Task instructions:
Say how many lines in the records contain "sorted". The reply must consist of the number alone.

Material provided:

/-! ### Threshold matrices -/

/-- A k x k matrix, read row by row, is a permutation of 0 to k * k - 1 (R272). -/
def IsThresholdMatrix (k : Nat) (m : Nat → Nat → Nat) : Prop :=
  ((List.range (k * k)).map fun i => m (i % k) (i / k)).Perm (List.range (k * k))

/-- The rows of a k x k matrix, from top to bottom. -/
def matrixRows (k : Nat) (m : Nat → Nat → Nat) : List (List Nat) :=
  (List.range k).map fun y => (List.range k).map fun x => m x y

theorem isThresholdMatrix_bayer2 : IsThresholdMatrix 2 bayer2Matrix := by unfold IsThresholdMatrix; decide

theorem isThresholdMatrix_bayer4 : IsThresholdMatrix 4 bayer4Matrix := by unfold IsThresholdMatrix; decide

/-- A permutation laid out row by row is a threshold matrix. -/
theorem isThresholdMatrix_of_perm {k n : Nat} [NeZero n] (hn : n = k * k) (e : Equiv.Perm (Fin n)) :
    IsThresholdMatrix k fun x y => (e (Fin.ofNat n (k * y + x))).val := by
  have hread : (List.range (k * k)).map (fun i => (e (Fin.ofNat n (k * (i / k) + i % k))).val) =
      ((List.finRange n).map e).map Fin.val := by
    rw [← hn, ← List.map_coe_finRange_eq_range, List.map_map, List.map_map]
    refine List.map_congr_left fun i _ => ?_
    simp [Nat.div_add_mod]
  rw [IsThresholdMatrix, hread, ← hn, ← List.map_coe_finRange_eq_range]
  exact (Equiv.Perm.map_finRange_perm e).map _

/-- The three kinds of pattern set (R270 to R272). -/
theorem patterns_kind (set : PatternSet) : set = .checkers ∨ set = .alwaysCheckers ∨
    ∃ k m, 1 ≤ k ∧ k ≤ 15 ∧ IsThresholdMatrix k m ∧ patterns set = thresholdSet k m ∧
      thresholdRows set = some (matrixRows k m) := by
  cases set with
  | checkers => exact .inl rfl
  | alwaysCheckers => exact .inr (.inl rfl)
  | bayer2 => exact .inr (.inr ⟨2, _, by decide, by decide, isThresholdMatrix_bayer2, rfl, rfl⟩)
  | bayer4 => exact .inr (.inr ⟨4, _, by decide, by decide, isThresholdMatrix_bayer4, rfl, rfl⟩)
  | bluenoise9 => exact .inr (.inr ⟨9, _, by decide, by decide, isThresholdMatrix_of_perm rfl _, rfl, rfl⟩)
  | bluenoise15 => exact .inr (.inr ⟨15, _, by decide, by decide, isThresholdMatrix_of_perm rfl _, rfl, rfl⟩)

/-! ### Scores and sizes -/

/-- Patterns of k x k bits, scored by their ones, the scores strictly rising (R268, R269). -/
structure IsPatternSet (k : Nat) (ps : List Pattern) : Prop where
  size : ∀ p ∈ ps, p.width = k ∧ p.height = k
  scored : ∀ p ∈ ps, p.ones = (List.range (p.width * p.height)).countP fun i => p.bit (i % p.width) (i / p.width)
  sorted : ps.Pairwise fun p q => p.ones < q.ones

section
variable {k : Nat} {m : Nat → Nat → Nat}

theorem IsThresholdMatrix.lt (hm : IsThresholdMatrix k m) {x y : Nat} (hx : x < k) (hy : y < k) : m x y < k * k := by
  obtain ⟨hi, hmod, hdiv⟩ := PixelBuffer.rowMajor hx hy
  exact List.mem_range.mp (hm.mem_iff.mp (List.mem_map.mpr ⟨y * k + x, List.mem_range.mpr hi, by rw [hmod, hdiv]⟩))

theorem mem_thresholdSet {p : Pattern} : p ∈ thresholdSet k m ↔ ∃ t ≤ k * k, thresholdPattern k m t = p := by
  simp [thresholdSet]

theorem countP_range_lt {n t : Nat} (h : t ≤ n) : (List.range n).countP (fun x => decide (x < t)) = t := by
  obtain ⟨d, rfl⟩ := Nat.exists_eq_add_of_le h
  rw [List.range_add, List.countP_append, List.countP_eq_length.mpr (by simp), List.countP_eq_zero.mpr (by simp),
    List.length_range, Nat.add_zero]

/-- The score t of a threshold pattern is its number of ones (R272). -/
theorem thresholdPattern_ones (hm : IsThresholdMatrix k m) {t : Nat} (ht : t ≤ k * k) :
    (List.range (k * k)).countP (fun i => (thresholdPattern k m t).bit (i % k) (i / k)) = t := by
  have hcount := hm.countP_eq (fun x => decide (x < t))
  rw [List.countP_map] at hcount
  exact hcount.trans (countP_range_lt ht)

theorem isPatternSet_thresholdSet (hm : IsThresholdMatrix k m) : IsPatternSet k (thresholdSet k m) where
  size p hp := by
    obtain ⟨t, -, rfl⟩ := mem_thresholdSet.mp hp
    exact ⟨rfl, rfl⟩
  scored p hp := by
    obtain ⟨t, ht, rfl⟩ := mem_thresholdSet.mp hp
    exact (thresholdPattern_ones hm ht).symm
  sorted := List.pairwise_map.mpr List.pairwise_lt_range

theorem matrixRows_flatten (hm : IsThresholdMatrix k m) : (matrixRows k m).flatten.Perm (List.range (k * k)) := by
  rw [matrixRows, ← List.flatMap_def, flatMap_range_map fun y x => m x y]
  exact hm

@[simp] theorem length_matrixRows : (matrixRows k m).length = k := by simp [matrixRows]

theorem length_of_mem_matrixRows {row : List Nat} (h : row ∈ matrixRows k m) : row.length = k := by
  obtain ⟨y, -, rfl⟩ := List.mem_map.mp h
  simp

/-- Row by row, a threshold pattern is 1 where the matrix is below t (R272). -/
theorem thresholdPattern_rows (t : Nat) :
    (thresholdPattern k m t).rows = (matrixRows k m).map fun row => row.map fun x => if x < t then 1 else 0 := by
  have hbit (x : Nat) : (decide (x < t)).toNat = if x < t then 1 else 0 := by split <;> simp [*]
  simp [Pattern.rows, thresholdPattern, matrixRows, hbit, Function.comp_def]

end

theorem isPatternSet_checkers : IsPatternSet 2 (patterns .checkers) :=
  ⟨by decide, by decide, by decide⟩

Task response:
2